_Task objective_
Of the lines listed below, return exactly those that run from the line containing "using hmap.symm, hack⟩" through the line containing "simpa using h", both included.

_Data shown_

-- ==== Sys2Proof/Proofs/SlotMap.lean ====
section
/-! PROOF. The slot map: what a SLOTMAP leaves (R13), and what moves the map in force (R12, R14). -/

namespace Sys2Proof.Machine

/-! ### SLOTMAP (R13) -/

theorem roleInRange_iff (n : Nat) : roleInRange n = true ↔ n ≤ 7 ∨ n = 255 := by
  simp [roleInRange, Nat.lt_succ_iff]

/-- Checks 2 to 4 of R13 as propositions. -/
theorem slotMapAccepted_iff (w1 w2 w3 w4 w5 : Word24) :
    slotMapAccepted w1 w2 w3 w4 w5 = true ↔
      (∀ n ∈ slotMapFields w1 w2 w3 w4 w5, n ≤ 7 ∨ n = 255) ∧
      (slotMapOf w1 w2 w3 w4 w5).control ≠ none ∧ (slotMapOf w1 w2 w3 w4 w5).reply ≠ none ∧
      noSlotTwice (slotMapOf w1 w2 w3 w4 w5).inbound = true ∧
      noSlotTwice (slotMapOf w1 w2 w3 w4 w5).outboundSlots = true := by
  simp only [slotMapAccepted, Bool.and_eq_true, List.all_eq_true, roleInRange_iff,
    Option.isSome_iff_ne_none, and_assoc]

theorem slotmapEffect_of_length_ne {m : Message} (h : m.body.length ≠ 5) (s : State) :
    slotmapEffect m s = (s, ack .badLength) := by
  unfold slotmapEffect
  split
  · next hb => exact absurd (by rw [hb]; rfl) h
  · rfl

theorem slotmapEffect_of_body {m : Message} {w1 w2 w3 w4 w5 : Word24}
    (h : m.body = [w1, w2, w3, w4, w5]) (s : State) :
    slotmapEffect m s =
      if slotMapAccepted w1 w2 w3 w4 w5 = true then
        (s.mapSli fun l => { l with waiting := some (slotMapOf w1 w2 w3 w4 w5), ackSent := false },
          { kind := .ack, code := .ok, body := [], ends := true })
      else (s, ack .range) := by
  simp only [slotmapEffect, h]

/-- An answer and the reports behind it do not read the link. -/
theorem State.reply_mapSli (m : Message) (t : State) (f : Sli → Sli) (r : Reply) :
    State.reply m (t.mapSli f, r) = (State.reply m (t, r)).mapSli f := rfl

/-- Settles O4: the effect of a SLOTMAP by its cases, and the answer to each. -/
theorem slotmapHeldOrRefused : Obligations.SlotmapHeldOrRefused := by
  intro m rest s h
  have hrun : exec .slotmap s = .next (State.reply m (slotmapEffect m (s.removeHead rest))) :=
    h.run slotmapEffect
  refine ⟨fun hlen => ?_, fun w1 w2 w3 w4 w5 hbody => ?_⟩
  · rw [hrun, slotmapEffect_of_length_ne hlen, State.reply_ack h.settled]
  · rw [hrun, slotmapEffect_of_body hbody]
    simp only [← slotMapAccepted_iff]
    split
    · rw [State.reply_mapSli, State.reply_removeHead h.settled m rest _ rfl]
      rfl
    · rw [State.reply_ack h.settled]

/-! ### What moves the map in force (R12, R14) -/

/-- The map in force is kept, and a switch-over that is due afterwards was due before, to the same map. -/
def Sli.KeepsMap (l l' : Sli) : Prop :=
  l'.map = l.map ∧ (l'.ackSent = true → l.ackSent = true ∧ l'.waiting = l.waiting)

/-- A switch-over that was due has put the waiting map in force, and none is due afterwards. -/
def Sli.SwitchesMap (l l' : Sli) : Prop :=
  l.ackSent = true ∧ l.waiting = some l'.map ∧ l'.ackSent = false

/-- From `s` to `t` the map in force has changed by a switch-over due in `s`, if at all. -/
def State.MapFollows (s t : State) : Prop := s.sli.KeepsMap t.sli ∨ s.sli.SwitchesMap t.sli

theorem Sli.KeepsMap.of_eq {l l' : Sli} (hm : l'.map = l.map) (hw : l'.waiting = l.waiting)
    (ha : l'.ackSent = l.ackSent) : l.KeepsMap l' :=
  ⟨hm, fun h => ⟨ha ▸ h, hw⟩⟩

theorem State.MapFollows.of_sli {s t : State} (h : t.sli = s.sli) : s.MapFollows t :=
  .inl (.of_eq (by rw [h]) (by rw [h]) (by rw [h]))

theorem State.MapFollows.trans {s t u : State} (h : s.MapFollows t) (h' : t.MapFollows u) :
    s.MapFollows u := by
  rcases h with ⟨hmap, hdue⟩ | ⟨hack, hwait, hdone⟩ <;>
    rcases h' with ⟨hmap', hdue'⟩ | ⟨hack', hwait', hdone'⟩
  · exact .inl ⟨hmap'.trans hmap, fun hu =>
      have ⟨ht, hw'⟩ := hdue' hu
      have ⟨hs, hw⟩ := hdue ht
      ⟨hs, hw'.trans hw⟩⟩
  · have ⟨hs, hw⟩ := hdue hack'
    exact .inr ⟨hs, hw ▸ hwait', hdone'⟩
  · have hu : u.sli.ackSent = false := by
      rw [Bool.eq_false_iff]
      intro hu
      exact absurd (hdue' hu).1 (by simp [hdone])
    exact .inr ⟨hack, by rw [hwait, hmap'], hu⟩
  · exact absurd hack' (by simp [hdone])

theorem State.MapFollows.ite {s t u : State} {p : Prop} [Decidable p] (ht : s.MapFollows t)
    (hu : s.MapFollows u) : s.MapFollows (if p then t else u) := by
  split
  · exact ht
  · exact hu

/-- What the statement says of a step. -/
theorem State.MapFollows.due {s t : State} (h : s.MapFollows t) (hne : t.sli.map ≠ s.sli.map) :
    s.sli.ackSent = true ∧ s.sli.waiting = some t.sli.map := by
  rcases h with ⟨hmap, -⟩ | ⟨hack, hwait, -⟩
  · exact absurd hmap hne
  · exact ⟨hack, hwait⟩

/-! ### The link's own steps -/

/-- Where the waiting map is put in force if a switch-over is due and the switch-over is over. -/
theorem State.MapFollows.of_getD {s t : State}
    (hmap : t.sli.map = if s.sli.ackSent then s.sli.waiting.getD s.sli.map else s.sli.map)
    (hack : t.sli.ackSent = false) : s.MapFollows t := by
  cases ha : s.sli.ackSent with
  | false => exact .inl ⟨by simpa [ha] using hmap, by simp [hack]⟩
  | true =>
    cases hw : s.sli.waiting with
    | none => exact .inl ⟨by simpa [ha, hw] using hmap, by simp [hack]⟩
    | some map => exact .inr ⟨ha, by simpa [ha, hw] using hmap.symm, hack⟩

theorem Sli.switchOver_map (l : Sli) :
    l.switchOver.map = if l.ackSent then l.waiting.getD l.map else l.map := by
  unfold Sli.switchOver
  split <;> rfl

theorem Sli.switchOver_ackSent (l : Sli) : l.switchOver.ackSent = false := by
  unfold Sli.switchOver
  split
  · rfl
  · next h => simpa using h

theorem Sli.switchOver_of_due {l : Sli} {map : SlotMap} (ha : l.ackSent = true)
    (hw : l.waiting = some map) :
    l.switchOver = { l with map := map, waiting := none, ackSent := false } := by
  simp [Sli.switchOver, ha, hw]

theorem State.switchOver_mapFollows (s : State) : s.MapFollows (s.mapSli Sli.switchOver) :=
  .of_getD (by rw [State.mapSli_sli, Sli.switchOver_map]) (by rw [State.mapSli_sli, Sli.switchOver_ackSent])

theorem State.endFrame_mapFollows (s : State) : s.MapFollows s.endFrame := .inl (.of_eq rfl rfl rfl)

theorem State.lock_mapFollows (s : State) : s.MapFollows s.lock :=
  .inl (.of_eq (by simp [State.lock]) (by simp [State.lock]) (by simp [State.lock]))

theorem State.linkLoss_sli (s : State) : s.linkLoss.sli = s.sli.linkLoss := by
  simp [State.linkLoss]

theorem State.linkLoss_mapFollows (s : State) : s.MapFollows s.linkLoss :=
  .of_getD (by rw [State.linkLoss_sli]; rfl) (by rw [State.linkLoss_sli]; rfl)

theorem State.audio_map (s : State) (f : FrameIn) :
    (s.audio f).sli.map = s.sli.map ∧ (s.audio f).sli.waiting = s.sli.waiting ∧
    (s.audio f).sli.ackSent = s.sli.ackSent := by
  simp [State.audio]

theorem State.clockFrame_map (s : State) :
    s.clockFrame.sli.map = s.sli.map ∧ s.clockFrame.sli.waiting = s.sli.waiting ∧
    s.clockFrame.sli.ackSent = s.sli.ackSent := by
  unfold State.clockFrame
  dsimp only
  split <;> simp

theorem State.deliverFrame_mapFollows (s : State) (o : FrameOrder) (r : Received) :
    s.MapFollows (s.deliverFrame o r) := by
  refine .inl (.of_eq ?_ ?_ ?_) <;> unfold State.deliverFrame <;> (repeat' split) <;>
    simp [State.audio_map, State.clockFrame_map]

theorem State.deliverDue_mapFollows (s : State) (o : FrameOrder) : s.MapFollows (s.deliverDue o) := by
  unfold State.deliverDue
  split
  · exact s.deliverFrame_mapFollows o _
  · exact .of_sli rfl
  · exact .of_sli rfl

theorem State.serveLink_mapFollows (s : State) : s.MapFollows s.serveLink := by
  unfold State.serveLink
  split
  · exact s.lock_mapFollows
  · split
    · exact s.linkLoss_mapFollows
    · exact s.deliverDue_mapFollows _

theorem State.settle_mapFollows (s : State) : s.MapFollows s.settle := by
  unfold State.settle
  split
  · exact .of_sli rfl
  · exact s.serveLink_mapFollows.trans (.of_sli (by simp))

/-! ### Messages -/

/-- No message puts a map in force; a SLOTMAP, which gives a new waiting map, ends a switch-over that was
due. -/
theorem MessageRow.effect_keepsMap (r : MessageRow) (m : Message) (s : State) :
    s.sli.KeepsMap (r.effect m s).1.sli := by
  cases r
  case slotmap =>
    simp only [MessageRow.effect]
    unfold slotmapEffect
    (repeat' split) <;> simp [Sli.KeepsMap]
  all_goals refine .of_eq ?_ ?_ ?_ <;> simp [MessageRow.effect]

theorem State.takeMessage_mapFollows (r : MessageRow) (m : Message) (rest : List Message) (s : State) :
    s.MapFollows (s.takeMessage r.effect m rest) :=
  .inl (r.effect_keepsMap m (s.removeHead rest))

theorem State.takeRow_mapFollows (r : MessageRow) (s : State) :
    s.MapFollows (s.takeRow r r.effect) := by
  unfold State.takeRow
  (repeat' split)
  · exact s.takeMessage_mapFollows r _ _
  all_goals exact .of_sli rfl

theorem State.executorLook_mapFollows (s : State) : s.MapFollows s.executorLook := by
  unfold State.executorLook
  (repeat' split)
  · exact s.takeMessage_mapFollows _ _ _
  all_goals exact .of_sli rfl

/-- While a map waits, the executor takes no message (R14, R32). -/
theorem State.executorLook_of_waiting {s : State} (h : s.sli.waiting.isSome = true) :
    s.executorLook = s := by
  have hno (row : MessageRow) : s.mayTake row = false := by
    simp [State.mayTake, Option.isNone_eq_false_iff.mpr h]
  unfold State.executorLook
  split
  · simp [hno]
  · rfl

/-! ### The close of a frame -/

@[simp] theorem State.loaderTakes_sli (n : Nat) (s : State) : (State.loaderTakes n s).sli = s.sli := by
  induction n generalizing s with
  | zero => rfl
  | succ n ih =>
    unfold State.loaderTakes
    split
    · rw [ih]; simp
    · rfl

/-- The frame with every step still to come at its end taken, before the serializer. -/
def State.upToEnd (s : State) : State :=
  let s := State.takePedals s.pmn.events.length s
  s.closeExecutor.closeControl.closeExecutor.closeBeat.closeBoundary.closeMeasure

theorem State.closeFrame_of_open {s : State} (h : s.frame.isOpen = true) :
    s.closeFrame =
      (s.upToEnd.endFrame.mapSli Sli.switchOver).mapFrame fun _ => FrameEnd.closed :=
  if_pos h

theorem State.closeFrame_of_closed {s : State} (h : ¬ s.frame.isOpen = true) : s.closeFrame = s :=
  if_neg h

/-- A relation between states about the link alone that holds along every step at the end of a frame: only
what `settle` serves and a message taken touch the link there. -/
structure CloseRel (R : State → State → Prop) : Prop where
  of_sli : ∀ {s t}, t.sli = s.sli → R s t
  trans  : ∀ {s t u}, R s t → R t u → R s u
  settle : ∀ s, R s s.settle
  look   : ∀ s, R s s.executorLook

namespace CloseRel

variable {R : State → State → Prop} (hR : CloseRel R)
include hR

theorem settle_of_sli {s t : State} (h : t.sli = s.sli) : R s t.settle :=
  hR.trans (hR.of_sli h) (hR.settle t)

theorem takePedals (n : Nat) (s : State) : R s (State.takePedals n s) := by
  induction n generalizing s with
  | zero => exact hR.of_sli rfl
  | succ n ih =>
    unfold State.takePedals
    split
    · exact hR.trans (hR.settle_of_sli (by simp)) (ih _)
    · exact hR.of_sli rfl

theorem takeHolds (n : Nat) (s : State) : R s (State.takeHolds n s) := by
  induction n generalizing s with
  | zero => exact hR.of_sli rfl
  | succ n ih =>
    unfold State.takeHolds
    split
    · exact hR.trans (hR.settle_of_sli (by simp)) (ih _)
    · exact hR.of_sli rfl

theorem closeExecutor (s : State) : R s s.closeExecutor := hR.trans (hR.look s) (hR.settle _)

theorem closeControl (s : State) : R s s.closeControl := by
  unfold State.closeControl
  split
  · exact hR.settle_of_sli (by simp)
  · exact hR.of_sli rfl

theorem closeBeat (s : State) : R s s.closeBeat := by
  unfold State.closeBeat
  split
  · exact hR.settle_of_sli (by simp)
  · exact hR.of_sli rfl

theorem closeMeasure (s : State) : R s s.closeMeasure := by
  unfold State.closeMeasure
  split
  · exact hR.settle_of_sli (by simp)
  · exact hR.of_sli rfl

theorem closeList (s : State) : R s s.closeList := by
  unfold State.closeList
  split
  · exact hR.settle_of_sli (by simp)
  · exact hR.of_sli rfl

/-- The events of a block boundary, from the tails to the TUNE record. -/
theorem boundaryEvents (s : State) :
    R s ((State.takeHolds 12 s.closeTails).closePreparation.closeCrossfade.closeStart.loaderTakes 4
      ).closeList.closePacing := by
  have hholds : R s (State.takeHolds 12 s.closeTails) :=
    hR.trans (hR.of_sli (by simp)) (hR.takeHolds 12 _)
  have hloader := hR.trans hholds (hR.of_sli
    (t := (State.takeHolds 12 s.closeTails).closePreparation.closeCrossfade.closeStart.loaderTakes 4)
    (by simp))
  exact hR.trans (hR.trans hloader (hR.closeList _)) (hR.of_sli (by simp))

theorem closeBoundary (s : State) : R s s.closeBoundary := by
  have hblock : R s (if s.boundaryDue then s.blockBoundary.settle else s) := by
    split
    · exact hR.settle_of_sli (by simp)
    · exact hR.of_sli rfl
  unfold State.closeBoundary
  generalize (if s.boundaryDue then s.blockBoundary.settle else s) = t at hblock
  dsimp only
  split
  · exact hR.trans hblock (hR.boundaryEvents t)
  · exact hblock

theorem upToEnd (s : State) : R s s.upToEnd :=
  have hpedals := hR.takePedals s.pmn.events.length s
  have hexecutor := hR.trans hpedals (hR.closeExecutor _)
  have hcontrol := hR.trans hexecutor (hR.closeControl _)
  have hagain := hR.trans hcontrol (hR.closeExecutor _)
  have hbeat := hR.trans hagain (hR.closeBeat _)
  have hboundary := hR.trans hbeat (hR.closeBoundary _)
  hR.trans hboundary (hR.closeMeasure _)

end CloseRel

theorem closeRel_mapFollows : CloseRel State.MapFollows where
  of_sli := .of_sli
  trans := .trans
  settle := State.settle_mapFollows
  look := State.executorLook_mapFollows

_Reply_
    | some map => exact .inr ⟨ha, by simpa [ha, hw] using hmap.symm, hack⟩

theorem Sli.switchOver_map (l : Sli) :
    l.switchOver.map = if l.ackSent then l.waiting.getD l.map else l.map := by
  unfold Sli.switchOver
  split <;> rfl

theorem Sli.switchOver_ackSent (l : Sli) : l.switchOver.ackSent = false := by
  unfold Sli.switchOver
  split
  · rfl
  · next h => simpa using h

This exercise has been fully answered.